**The problem:**
Lines with "Memory": please show every one of them from the listing below.

**Information:**
========================================================================

theorem exec_wrPix_of_idle (v : Word) (hi : i.toNat < s.cfg.nPix) (hb : s.lbusy = false) :
    exec (.wrPix i v) s = .next { s with pix := s.pix.write i.toNat (writePixel v) } :=
  congrArg Host.Outcome.next ((if_pos hi).trans (if_neg (Bool.eq_false_iff.1 hb)))

theorem exec_rdPix_in_strip (hi : i.toNat < s.cfg.nPix) :
    exec (.rdPix i) s = .next { s with out := .readData (pixelWord (s.pix.read i.toNat)) } :=
  congrArg Host.Outcome.next (if_pos hi)

theorem exec_rdPix_past_strip_silent (hi : s.cfg.nPix ≤ i.toNat) (hx : s.cfg.pixReadSignals = false) :
    exec (.rdPix i) s = .next { s with out := .readData 0 } :=
  congrArg Host.Outcome.next ((if_neg hi.not_gt).trans (if_neg (Bool.eq_false_iff.1 hx)))

theorem exec_rdPix_past_strip_signals (hi : s.cfg.nPix ≤ i.toNat) (hx : s.cfg.pixReadSignals = true) :
    exec (.rdPix i) s = .next { s with out := .readData 0, conds := s.conds ++ [.ignoredAccess] } :=
  congrArg Host.Outcome.next ((if_neg hi.not_gt).trans (if_pos hx))

end

/-- R212: a stored word is found at its own index, and every other word is as before. -/
theorem Memory.write_getElem? {n : Nat} {m : Memory} (h : Memory.wf n m) (i : Nat) (p : Rgb) {j : Nat} (hj : j < n) :
    (m.write i p)[j]? = if j = i then some p else m[j]? := by
  rw [Memory.getElem?_eq_read (Memory.write_wf i p h) hj]
  split_ifs with hji
  · rw [hji, Memory.read_write_same p h (hji ▸ hj)]
  · rw [Memory.read_write_other m p hji, Memory.getElem?_eq_read h hj]

/-- Settles O56: past the strip, busy, and the one word stored. -/
theorem pixelWriteStoresOneWord : Obligations.PixelWriteStoresOneWord := by
  unfold Obligations.PixelWriteStoresOneWord
  intro s i v hmem
  exact ⟨pixelDesc_toNat _ i, exec_wrPix_past_strip v, exec_wrPix_of_busy v, fun hi hb =>
    ⟨_, exec_wrPix_of_idle v hi hb, rfl, Memory.write_wf _ _ hmem, fun j hj => Memory.write_getElem? hmem _ _ hj⟩⟩

/-- Settles O57: past the strip on either reading, and the word inside it. -/
theorem pixelReadReturnsWord : Obligations.PixelReadReturnsWord := by
  unfold Obligations.PixelReadReturnsWord
  intro s i hmem
  exact ⟨pixelDesc_toNat _ i, exec_rdPix_past_strip_silent, exec_rdPix_past_strip_signals, fun hi =>
    ⟨_, _, Memory.getElem?_eq_read hmem hi, pixelWord_toNat _, exec_rdPix_in_strip hi⟩⟩

end Sys2Proof.Machine
end

section
/-! SUPPORT. What an accepted request latches (R192, R198, R203): the colour each pixel source gives, and where the
bits of a pixel stand in LBITS. -/

namespace Sys2Proof.Machine

/-! ### The pixel sources (R192, R203) -/

/-- R203: the pixels of a rendered strip, on the fields of the LIGHT registers. -/
theorem renderPixel_eq (light lightRgb lightPos : Word) (i : Nat) : renderPixel light lightRgb lightPos i =
    if light.extractLsb' 0 2 = 1#2 ∨ (light.extractLsb' 0 2 = 2#2 ∧ light.getLsbD 4 = true) ∨
        (light.extractLsb' 0 2 = 3#2 ∧ i = (lightPos.extractLsb' 0 8).toNat)
    then lightRgb.extractLsb' 0 24 else 0 := by
  have hkind : ∀ k : BitVec 2, k = 0#2 ∨ k = 1#2 ∨ k = 2#2 ∨ k = 3#2 := by decide
  rw [renderPixel, lightKind, lightLit, lightRgbColour, lightPosIndex]
  rcases hkind (light.extractLsb' 0 2) with h | h | h | h <;> simp [h, kindOfCode]

section
variable {s : State} {v : Word} {i : Nat} {p : Rgb}

/-- R192, R195: the request takes pixel i from the source it has just written. -/
theorem State.sourcePixel_of_request (hram : v.getLsbD 1 = false → s.pix[i]? = some p)
    (hlight : v.getLsbD 1 = true → p = renderPixel s.light s.lightRgb s.lightPos i) :
    ({ s with pixsrc := v.getLsbD 1 } : State).sourcePixel i = p := by
  unfold State.sourcePixel
  cases hv : v.getLsbD 1 with
  | false =>
    rw [if_neg Bool.false_ne_true, Memory.read, List.getD_eq_getElem?_getD, hram hv]
    rfl
  | true => exact (hlight hv).symm

/-! ### The latched bits (R192) -/

/-- R192: the place in 0xRRGGBB of bit 7-k of byte c, which is green, red or blue. -/
abbrev sentBit (c k : Nat) : Nat := if c = 0 then 15 - k else if c = 1 then 23 - k else 7 - k

theorem pixelBits_getElem?_sentBit (p : Rgb) {c k : Nat} (hc : c < 3) (hk : k < 8) :
    (pixelBits p)[8 * c + k]? = some (p.getLsbD (sentBit c k)) := by
  obtain ⟨hgreen, hred, hblue⟩ := pixelBits_getElem? p hk
  have hc3 : c = 0 ∨ c = 1 ∨ c = 2 := by omega
  rcases hc3 with rfl | rfl | rfl
  · rwa [Nat.mul_zero, Nat.zero_add]
  · exact hred
  · exact hblue

theorem State.requestAccepted_lbits_length (s : State) (v : Word) :
    (s.requestAccepted v).lbits.length = 24 * s.cfg.nPix :=
  stripBits_length ..

theorem State.requestAccepted_lbits_getElem? (hram : v.getLsbD 1 = false → s.pix[i]? = some p)
    (hlight : v.getLsbD 1 = true → p = renderPixel s.light s.lightRgb s.lightPos i) (hi : i < s.cfg.nPix)
    {c k : Nat} (hc : c < 3) (hk : k < 8) :
    (s.requestAccepted v).lbits[24 * i + (8 * c + k)]? = some (p.getLsbD (sentBit c k)) := by
  have hsource := State.sourcePixel_of_request hram hlight
  have hbits := stripBits_getElem? ({ s with pixsrc := v.getLsbD 1 } : State).sourcePixel hi (r := 8 * c + k) (by omega)
  rw [hsource, pixelBits_getElem?_sentBit p hc hk] at hbits
  exact hbits

end

/-- Settles O48: the three bytes of a pixel are the cases c = 0, 1, 2. -/
theorem acceptedRequestLatchesBits : Obligations.AcceptedRequestLatchesBits := by
  unfold Obligations.AcceptedRequestLatchesBits
  intro s t v _ hb hv he ht
  obtain ⟨_, rfl⟩ := requestAccepted_of_busy_after hb hv he ht
  refine ⟨s.requestAccepted_lbits_length v, fun i p hi hram hlight k hk => ?_⟩
  rw [← renderPixel_eq] at hlight
  have hgreen := State.requestAccepted_lbits_getElem? (c := 0) hram hlight hi (by decide) hk
  rw [Nat.mul_zero, Nat.zero_add] at hgreen
  rw [Nat.add_assoc, Nat.add_assoc]
  exact ⟨hgreen, State.requestAccepted_lbits_getElem? (c := 1) hram hlight hi (by decide) hk,
    State.requestAccepted_lbits_getElem? (c := 2) hram hlight hi (by decide) hk⟩

end Sys2Proof.Machine
end

section
/-! SUPPORT. A burst cycle by cycle (R191, R193, R194, R202): the state after n CLKs, how long a burst lasts, and the
level of the line in each cycle. -/

namespace Sys2Proof.Machine

/-! ### The level of the line (R193) -/

section
variable {nPix : Nat} {lbits : List Bool} {t0h t1h tbit : Half}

========================================================================

**Answer for this exercise:**
theorem Memory.write_getElem? {n : Nat} {m : Memory} (h : Memory.wf n m) (i : Nat) (p : Rgb) {j : Nat} (hj : j < n) :
  rw [Memory.getElem?_eq_read (Memory.write_wf i p h) hj]
  · rw [hji, Memory.read_write_same p h (hji ▸ hj)]
  · rw [Memory.read_write_other m p hji, Memory.getElem?_eq_read h hj]
    ⟨_, exec_wrPix_of_idle v hi hb, rfl, Memory.write_wf _ _ hmem, fun j hj => Memory.write_getElem? hmem _ _ hj⟩⟩
    ⟨_, _, Memory.getElem?_eq_read hmem hi, pixelWord_toNat _, exec_rdPix_in_strip hi⟩⟩
    rw [if_neg Bool.false_ne_true, Memory.read, List.getD_eq_getElem?_getD, hram hv]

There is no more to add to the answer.